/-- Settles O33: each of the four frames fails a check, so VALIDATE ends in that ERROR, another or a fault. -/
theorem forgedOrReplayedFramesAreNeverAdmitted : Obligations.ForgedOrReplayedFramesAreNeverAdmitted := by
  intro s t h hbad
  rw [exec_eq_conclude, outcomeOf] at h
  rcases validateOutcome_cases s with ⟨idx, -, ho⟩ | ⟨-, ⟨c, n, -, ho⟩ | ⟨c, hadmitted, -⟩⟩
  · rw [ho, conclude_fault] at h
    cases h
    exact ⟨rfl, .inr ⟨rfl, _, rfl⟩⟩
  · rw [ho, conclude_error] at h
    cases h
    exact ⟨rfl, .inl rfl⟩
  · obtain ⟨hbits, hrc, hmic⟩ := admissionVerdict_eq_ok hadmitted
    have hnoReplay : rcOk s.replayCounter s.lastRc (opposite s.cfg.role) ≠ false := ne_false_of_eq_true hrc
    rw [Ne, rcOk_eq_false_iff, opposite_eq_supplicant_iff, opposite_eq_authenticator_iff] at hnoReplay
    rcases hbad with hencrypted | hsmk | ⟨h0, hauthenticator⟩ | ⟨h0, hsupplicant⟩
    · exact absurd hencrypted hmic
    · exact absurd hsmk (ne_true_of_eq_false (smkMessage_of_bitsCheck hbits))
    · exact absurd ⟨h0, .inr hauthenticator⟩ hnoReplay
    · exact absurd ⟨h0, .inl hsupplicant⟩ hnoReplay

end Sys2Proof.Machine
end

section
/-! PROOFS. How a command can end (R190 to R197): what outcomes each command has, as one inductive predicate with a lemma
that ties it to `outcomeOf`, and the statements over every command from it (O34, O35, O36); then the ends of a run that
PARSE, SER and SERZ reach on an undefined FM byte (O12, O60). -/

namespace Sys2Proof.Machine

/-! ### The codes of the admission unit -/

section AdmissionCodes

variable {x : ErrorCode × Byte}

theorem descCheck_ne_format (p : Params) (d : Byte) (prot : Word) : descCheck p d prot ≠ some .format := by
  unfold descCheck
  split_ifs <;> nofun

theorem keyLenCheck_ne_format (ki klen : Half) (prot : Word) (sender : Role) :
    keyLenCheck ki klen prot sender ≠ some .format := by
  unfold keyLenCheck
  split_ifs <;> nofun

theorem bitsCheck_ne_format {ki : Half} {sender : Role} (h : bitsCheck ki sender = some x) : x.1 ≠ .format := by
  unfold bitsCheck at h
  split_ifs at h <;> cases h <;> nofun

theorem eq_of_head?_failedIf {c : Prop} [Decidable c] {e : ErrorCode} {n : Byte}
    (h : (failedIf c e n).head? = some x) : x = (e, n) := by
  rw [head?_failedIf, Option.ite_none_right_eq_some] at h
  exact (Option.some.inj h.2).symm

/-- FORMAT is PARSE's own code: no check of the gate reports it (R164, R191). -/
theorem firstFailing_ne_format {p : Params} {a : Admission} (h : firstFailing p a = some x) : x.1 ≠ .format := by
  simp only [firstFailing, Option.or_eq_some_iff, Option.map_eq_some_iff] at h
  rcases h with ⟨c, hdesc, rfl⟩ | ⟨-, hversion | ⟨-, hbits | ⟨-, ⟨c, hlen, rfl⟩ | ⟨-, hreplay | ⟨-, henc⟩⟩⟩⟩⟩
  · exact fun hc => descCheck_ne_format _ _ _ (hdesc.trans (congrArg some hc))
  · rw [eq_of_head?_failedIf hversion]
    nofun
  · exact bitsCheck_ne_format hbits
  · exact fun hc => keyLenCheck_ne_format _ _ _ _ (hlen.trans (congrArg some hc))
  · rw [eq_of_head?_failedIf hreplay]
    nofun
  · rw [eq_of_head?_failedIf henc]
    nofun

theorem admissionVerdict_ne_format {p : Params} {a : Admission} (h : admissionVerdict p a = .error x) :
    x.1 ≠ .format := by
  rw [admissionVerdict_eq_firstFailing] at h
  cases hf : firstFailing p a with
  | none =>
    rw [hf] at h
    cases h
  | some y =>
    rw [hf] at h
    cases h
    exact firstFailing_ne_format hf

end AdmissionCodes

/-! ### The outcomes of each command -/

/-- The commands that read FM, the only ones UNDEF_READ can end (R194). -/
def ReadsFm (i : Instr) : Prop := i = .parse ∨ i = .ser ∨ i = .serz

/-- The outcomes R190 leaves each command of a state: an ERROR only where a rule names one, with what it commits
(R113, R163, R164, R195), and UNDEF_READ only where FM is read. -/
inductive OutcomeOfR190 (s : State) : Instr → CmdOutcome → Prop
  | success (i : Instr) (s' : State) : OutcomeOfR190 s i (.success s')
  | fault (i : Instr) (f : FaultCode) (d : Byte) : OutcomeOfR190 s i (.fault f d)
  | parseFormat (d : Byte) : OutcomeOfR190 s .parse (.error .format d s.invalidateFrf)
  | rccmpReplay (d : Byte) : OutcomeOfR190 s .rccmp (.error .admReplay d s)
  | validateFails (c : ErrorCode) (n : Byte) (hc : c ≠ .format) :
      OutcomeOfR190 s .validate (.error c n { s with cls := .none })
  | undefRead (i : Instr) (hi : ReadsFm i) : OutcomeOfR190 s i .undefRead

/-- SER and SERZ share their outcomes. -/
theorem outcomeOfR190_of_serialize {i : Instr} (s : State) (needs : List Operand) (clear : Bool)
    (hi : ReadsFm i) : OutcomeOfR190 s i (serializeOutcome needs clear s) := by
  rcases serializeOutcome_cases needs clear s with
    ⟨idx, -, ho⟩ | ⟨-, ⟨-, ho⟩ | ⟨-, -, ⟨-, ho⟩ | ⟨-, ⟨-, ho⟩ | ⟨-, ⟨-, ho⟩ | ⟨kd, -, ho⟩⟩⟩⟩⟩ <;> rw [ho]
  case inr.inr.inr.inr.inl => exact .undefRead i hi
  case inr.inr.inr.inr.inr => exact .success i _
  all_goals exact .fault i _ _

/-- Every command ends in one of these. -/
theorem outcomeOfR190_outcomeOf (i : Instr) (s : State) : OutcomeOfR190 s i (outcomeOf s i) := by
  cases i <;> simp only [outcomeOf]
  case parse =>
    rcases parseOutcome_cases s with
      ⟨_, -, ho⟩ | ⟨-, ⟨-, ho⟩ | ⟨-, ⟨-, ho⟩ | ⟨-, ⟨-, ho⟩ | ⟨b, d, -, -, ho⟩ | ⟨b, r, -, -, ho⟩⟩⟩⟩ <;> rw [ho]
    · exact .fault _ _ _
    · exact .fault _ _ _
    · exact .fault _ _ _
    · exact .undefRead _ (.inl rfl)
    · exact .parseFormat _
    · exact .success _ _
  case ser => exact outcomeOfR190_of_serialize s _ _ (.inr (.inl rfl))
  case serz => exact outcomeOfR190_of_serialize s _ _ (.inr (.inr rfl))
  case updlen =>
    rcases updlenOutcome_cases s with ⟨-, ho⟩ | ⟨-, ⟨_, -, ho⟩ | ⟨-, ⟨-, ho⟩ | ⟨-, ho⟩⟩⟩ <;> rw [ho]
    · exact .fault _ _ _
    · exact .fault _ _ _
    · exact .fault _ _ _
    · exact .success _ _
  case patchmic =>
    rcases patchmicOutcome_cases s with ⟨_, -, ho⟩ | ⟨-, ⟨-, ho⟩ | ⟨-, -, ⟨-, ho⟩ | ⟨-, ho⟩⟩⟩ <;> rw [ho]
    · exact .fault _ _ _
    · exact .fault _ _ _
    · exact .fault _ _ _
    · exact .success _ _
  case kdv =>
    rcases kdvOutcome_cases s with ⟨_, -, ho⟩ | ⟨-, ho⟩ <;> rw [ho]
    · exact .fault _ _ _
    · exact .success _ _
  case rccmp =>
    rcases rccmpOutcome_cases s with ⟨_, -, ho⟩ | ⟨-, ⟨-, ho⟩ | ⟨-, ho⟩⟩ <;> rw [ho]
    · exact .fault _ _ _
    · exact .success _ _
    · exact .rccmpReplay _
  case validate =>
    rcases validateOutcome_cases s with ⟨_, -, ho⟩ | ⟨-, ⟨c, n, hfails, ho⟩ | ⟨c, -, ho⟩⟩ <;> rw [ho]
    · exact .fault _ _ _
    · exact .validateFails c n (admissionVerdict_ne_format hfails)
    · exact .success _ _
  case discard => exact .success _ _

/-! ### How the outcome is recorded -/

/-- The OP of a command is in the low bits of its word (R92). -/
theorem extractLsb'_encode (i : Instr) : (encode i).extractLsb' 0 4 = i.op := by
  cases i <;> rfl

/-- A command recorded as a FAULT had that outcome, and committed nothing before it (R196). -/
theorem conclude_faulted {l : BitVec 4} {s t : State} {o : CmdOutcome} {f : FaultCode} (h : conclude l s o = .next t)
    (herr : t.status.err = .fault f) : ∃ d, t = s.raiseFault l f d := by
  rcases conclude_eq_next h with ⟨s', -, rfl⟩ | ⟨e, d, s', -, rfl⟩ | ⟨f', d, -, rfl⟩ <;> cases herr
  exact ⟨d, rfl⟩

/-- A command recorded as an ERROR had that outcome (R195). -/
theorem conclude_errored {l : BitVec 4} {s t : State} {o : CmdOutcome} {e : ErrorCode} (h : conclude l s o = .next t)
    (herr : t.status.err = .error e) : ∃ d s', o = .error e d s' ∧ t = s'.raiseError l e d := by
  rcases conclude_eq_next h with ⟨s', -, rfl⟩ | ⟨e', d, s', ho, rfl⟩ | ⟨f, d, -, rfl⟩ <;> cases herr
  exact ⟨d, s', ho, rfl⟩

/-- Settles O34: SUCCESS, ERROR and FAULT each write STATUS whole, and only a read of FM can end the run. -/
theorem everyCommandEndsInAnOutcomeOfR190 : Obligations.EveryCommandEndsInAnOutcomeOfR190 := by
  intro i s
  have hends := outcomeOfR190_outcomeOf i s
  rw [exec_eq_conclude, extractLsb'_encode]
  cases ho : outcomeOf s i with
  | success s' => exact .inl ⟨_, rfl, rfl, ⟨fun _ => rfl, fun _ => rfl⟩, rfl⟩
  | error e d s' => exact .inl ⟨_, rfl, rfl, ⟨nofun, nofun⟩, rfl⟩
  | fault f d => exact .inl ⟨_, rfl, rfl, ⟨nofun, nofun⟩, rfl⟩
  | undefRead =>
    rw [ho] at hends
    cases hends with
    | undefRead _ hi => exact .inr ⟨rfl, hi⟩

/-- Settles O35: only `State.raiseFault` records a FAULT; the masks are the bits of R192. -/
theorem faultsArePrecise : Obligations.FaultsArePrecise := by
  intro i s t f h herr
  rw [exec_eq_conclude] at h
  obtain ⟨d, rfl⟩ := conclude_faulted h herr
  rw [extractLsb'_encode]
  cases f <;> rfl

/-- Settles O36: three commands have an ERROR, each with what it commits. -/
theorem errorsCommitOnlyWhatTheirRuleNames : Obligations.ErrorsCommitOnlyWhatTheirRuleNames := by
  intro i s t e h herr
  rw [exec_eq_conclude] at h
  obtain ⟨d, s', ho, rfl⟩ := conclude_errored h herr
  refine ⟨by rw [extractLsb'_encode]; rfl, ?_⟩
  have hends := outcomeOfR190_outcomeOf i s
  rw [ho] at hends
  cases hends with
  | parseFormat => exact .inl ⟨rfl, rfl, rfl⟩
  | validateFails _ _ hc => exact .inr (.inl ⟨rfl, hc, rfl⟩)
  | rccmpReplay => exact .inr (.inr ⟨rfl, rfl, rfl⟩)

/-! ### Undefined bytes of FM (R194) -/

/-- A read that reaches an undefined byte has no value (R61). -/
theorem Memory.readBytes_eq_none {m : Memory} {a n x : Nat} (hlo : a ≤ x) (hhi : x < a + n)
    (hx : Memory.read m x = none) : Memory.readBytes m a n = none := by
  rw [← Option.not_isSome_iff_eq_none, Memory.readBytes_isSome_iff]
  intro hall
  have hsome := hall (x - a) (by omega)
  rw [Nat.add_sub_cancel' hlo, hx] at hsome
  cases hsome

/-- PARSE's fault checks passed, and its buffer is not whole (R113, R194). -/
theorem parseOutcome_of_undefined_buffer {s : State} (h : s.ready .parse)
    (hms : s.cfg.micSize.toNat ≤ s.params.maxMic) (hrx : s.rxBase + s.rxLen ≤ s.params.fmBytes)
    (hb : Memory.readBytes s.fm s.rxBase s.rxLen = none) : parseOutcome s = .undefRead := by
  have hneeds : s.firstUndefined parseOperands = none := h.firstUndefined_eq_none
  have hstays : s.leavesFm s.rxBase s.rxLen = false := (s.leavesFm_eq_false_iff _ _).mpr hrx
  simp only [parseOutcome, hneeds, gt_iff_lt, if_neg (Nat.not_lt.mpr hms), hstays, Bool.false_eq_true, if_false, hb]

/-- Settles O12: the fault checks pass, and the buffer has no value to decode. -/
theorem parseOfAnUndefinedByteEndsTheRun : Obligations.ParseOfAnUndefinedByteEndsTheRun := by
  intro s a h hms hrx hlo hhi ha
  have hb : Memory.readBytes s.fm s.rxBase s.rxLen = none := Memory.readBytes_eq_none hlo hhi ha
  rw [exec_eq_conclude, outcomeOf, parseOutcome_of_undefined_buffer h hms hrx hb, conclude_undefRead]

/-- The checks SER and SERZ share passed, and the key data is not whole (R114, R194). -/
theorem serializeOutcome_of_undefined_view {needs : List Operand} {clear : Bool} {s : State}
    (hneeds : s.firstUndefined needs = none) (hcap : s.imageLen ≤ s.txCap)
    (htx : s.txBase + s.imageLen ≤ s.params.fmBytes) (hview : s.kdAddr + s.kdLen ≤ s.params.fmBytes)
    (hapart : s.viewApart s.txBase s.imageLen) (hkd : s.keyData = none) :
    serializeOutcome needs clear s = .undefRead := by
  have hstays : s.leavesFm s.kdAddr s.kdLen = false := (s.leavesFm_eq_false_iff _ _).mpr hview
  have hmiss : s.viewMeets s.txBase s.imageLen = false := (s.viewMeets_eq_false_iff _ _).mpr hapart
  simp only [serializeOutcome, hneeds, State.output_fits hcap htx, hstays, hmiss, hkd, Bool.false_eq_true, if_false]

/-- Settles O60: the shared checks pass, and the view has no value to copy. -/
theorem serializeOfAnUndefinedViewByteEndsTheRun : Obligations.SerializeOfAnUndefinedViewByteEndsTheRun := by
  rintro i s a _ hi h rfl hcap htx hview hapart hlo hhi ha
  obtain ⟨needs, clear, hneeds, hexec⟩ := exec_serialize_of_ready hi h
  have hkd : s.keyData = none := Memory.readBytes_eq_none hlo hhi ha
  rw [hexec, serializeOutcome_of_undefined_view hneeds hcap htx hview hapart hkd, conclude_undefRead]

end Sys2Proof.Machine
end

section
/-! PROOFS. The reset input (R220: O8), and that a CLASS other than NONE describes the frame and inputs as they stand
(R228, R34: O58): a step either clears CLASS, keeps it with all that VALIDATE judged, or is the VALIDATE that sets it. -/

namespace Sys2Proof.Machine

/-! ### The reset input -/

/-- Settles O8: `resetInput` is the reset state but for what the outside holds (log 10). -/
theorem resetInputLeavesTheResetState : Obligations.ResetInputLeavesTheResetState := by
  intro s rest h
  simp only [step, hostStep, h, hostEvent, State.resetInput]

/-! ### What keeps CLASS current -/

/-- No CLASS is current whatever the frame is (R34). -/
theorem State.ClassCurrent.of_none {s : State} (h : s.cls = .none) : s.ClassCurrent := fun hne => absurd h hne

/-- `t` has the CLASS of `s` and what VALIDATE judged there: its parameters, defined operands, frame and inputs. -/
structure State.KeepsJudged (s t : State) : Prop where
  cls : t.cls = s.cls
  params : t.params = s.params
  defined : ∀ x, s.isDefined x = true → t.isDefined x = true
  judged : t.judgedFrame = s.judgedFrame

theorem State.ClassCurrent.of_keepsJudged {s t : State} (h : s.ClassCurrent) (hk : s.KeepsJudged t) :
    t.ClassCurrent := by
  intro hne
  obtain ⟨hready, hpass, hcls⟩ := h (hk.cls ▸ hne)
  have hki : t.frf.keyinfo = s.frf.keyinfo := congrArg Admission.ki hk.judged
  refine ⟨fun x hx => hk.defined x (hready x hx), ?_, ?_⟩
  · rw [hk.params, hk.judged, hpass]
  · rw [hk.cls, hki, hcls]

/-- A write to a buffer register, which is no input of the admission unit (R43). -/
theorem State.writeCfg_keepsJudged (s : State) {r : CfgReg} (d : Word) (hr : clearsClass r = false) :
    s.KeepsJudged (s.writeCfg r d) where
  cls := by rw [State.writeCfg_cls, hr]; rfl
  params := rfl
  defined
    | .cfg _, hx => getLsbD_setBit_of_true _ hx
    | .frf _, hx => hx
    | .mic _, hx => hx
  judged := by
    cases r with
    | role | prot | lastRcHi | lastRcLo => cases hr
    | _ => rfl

..........

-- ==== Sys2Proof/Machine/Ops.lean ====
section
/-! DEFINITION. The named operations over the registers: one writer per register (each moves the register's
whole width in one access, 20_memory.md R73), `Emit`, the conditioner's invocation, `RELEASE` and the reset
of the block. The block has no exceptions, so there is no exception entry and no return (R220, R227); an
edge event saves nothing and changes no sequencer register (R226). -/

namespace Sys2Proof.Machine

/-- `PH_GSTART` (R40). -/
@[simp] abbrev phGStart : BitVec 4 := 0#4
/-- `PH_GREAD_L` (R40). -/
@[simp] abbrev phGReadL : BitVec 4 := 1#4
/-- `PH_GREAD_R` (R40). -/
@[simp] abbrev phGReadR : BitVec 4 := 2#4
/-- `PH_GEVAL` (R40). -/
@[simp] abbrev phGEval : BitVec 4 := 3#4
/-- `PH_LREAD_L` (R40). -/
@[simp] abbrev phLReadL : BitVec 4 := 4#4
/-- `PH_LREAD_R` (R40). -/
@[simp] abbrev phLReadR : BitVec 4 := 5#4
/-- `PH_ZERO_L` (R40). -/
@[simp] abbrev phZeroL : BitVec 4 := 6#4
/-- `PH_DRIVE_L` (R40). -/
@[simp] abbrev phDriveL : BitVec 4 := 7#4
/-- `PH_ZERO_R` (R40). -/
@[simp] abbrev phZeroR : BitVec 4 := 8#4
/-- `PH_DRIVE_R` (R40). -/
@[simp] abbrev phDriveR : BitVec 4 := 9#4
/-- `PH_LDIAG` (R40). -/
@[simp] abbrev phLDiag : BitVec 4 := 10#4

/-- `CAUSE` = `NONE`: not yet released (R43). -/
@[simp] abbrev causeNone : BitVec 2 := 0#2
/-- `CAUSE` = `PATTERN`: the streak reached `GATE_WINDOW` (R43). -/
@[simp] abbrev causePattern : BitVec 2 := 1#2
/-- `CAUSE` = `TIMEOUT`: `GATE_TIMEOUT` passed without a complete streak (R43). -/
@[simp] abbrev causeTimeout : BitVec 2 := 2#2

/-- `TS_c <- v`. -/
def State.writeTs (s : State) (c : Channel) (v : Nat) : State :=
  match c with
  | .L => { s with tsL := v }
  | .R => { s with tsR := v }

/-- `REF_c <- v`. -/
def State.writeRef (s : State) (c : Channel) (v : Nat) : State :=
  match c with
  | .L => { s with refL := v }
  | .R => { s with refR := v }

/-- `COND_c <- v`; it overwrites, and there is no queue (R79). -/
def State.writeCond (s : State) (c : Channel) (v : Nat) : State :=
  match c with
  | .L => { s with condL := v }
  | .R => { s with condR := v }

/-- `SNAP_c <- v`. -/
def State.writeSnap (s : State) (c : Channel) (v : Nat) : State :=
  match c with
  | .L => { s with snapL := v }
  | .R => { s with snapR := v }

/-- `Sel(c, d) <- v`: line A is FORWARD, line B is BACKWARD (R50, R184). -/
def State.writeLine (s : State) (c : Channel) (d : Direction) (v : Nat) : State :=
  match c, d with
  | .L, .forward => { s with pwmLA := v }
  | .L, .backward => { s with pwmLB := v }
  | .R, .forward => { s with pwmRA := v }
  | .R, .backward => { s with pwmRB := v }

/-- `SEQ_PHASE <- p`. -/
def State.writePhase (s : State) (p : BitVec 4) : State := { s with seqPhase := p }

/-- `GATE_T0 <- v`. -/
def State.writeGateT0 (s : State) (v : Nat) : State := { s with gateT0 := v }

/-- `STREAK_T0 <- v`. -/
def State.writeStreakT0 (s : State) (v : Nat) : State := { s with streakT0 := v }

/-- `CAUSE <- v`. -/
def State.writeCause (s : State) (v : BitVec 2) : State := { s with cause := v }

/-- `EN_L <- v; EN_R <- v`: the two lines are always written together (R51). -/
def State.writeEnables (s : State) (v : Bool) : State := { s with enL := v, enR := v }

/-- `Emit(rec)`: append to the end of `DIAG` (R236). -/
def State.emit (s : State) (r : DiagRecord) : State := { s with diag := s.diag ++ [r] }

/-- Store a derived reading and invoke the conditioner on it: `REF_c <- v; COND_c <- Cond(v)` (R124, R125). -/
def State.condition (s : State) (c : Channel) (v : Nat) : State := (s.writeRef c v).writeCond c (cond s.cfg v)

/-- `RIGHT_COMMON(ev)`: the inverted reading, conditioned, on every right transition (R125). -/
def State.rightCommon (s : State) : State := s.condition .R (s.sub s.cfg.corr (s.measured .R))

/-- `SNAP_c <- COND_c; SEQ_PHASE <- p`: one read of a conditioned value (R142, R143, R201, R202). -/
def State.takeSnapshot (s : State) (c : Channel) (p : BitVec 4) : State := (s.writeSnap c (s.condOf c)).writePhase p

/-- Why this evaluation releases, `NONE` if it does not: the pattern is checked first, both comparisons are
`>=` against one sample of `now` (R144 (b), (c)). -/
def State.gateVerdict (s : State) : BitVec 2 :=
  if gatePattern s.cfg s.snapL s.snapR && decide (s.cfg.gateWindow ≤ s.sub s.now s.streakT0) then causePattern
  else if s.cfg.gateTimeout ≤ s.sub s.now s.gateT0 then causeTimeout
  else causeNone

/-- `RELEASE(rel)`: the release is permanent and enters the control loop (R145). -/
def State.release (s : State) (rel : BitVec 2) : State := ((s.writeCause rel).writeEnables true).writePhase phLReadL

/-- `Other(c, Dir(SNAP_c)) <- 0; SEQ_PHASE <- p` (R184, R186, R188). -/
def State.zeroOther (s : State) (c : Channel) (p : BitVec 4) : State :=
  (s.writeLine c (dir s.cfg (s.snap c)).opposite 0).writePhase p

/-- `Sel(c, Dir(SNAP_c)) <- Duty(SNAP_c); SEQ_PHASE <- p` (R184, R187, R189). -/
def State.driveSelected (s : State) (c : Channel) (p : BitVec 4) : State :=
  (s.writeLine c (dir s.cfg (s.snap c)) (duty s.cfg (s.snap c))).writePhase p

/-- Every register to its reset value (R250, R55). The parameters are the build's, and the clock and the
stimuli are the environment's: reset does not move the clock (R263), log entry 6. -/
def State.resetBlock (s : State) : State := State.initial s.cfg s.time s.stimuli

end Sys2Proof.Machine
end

..........

● HOW TO COMPLETE THIS TASK:
Every line above with the word "hdesc" is to be copied out.

● EXERCISE OUTPUT:
  rcases h with ⟨c, hdesc, rfl⟩ | ⟨-, hversion | ⟨-, hbits | ⟨-, ⟨c, hlen, rfl⟩ | ⟨-, hreplay | ⟨-, henc⟩⟩⟩⟩⟩
  · exact fun hc => descCheck_ne_format _ _ _ (hdesc.trans (congrArg some hc))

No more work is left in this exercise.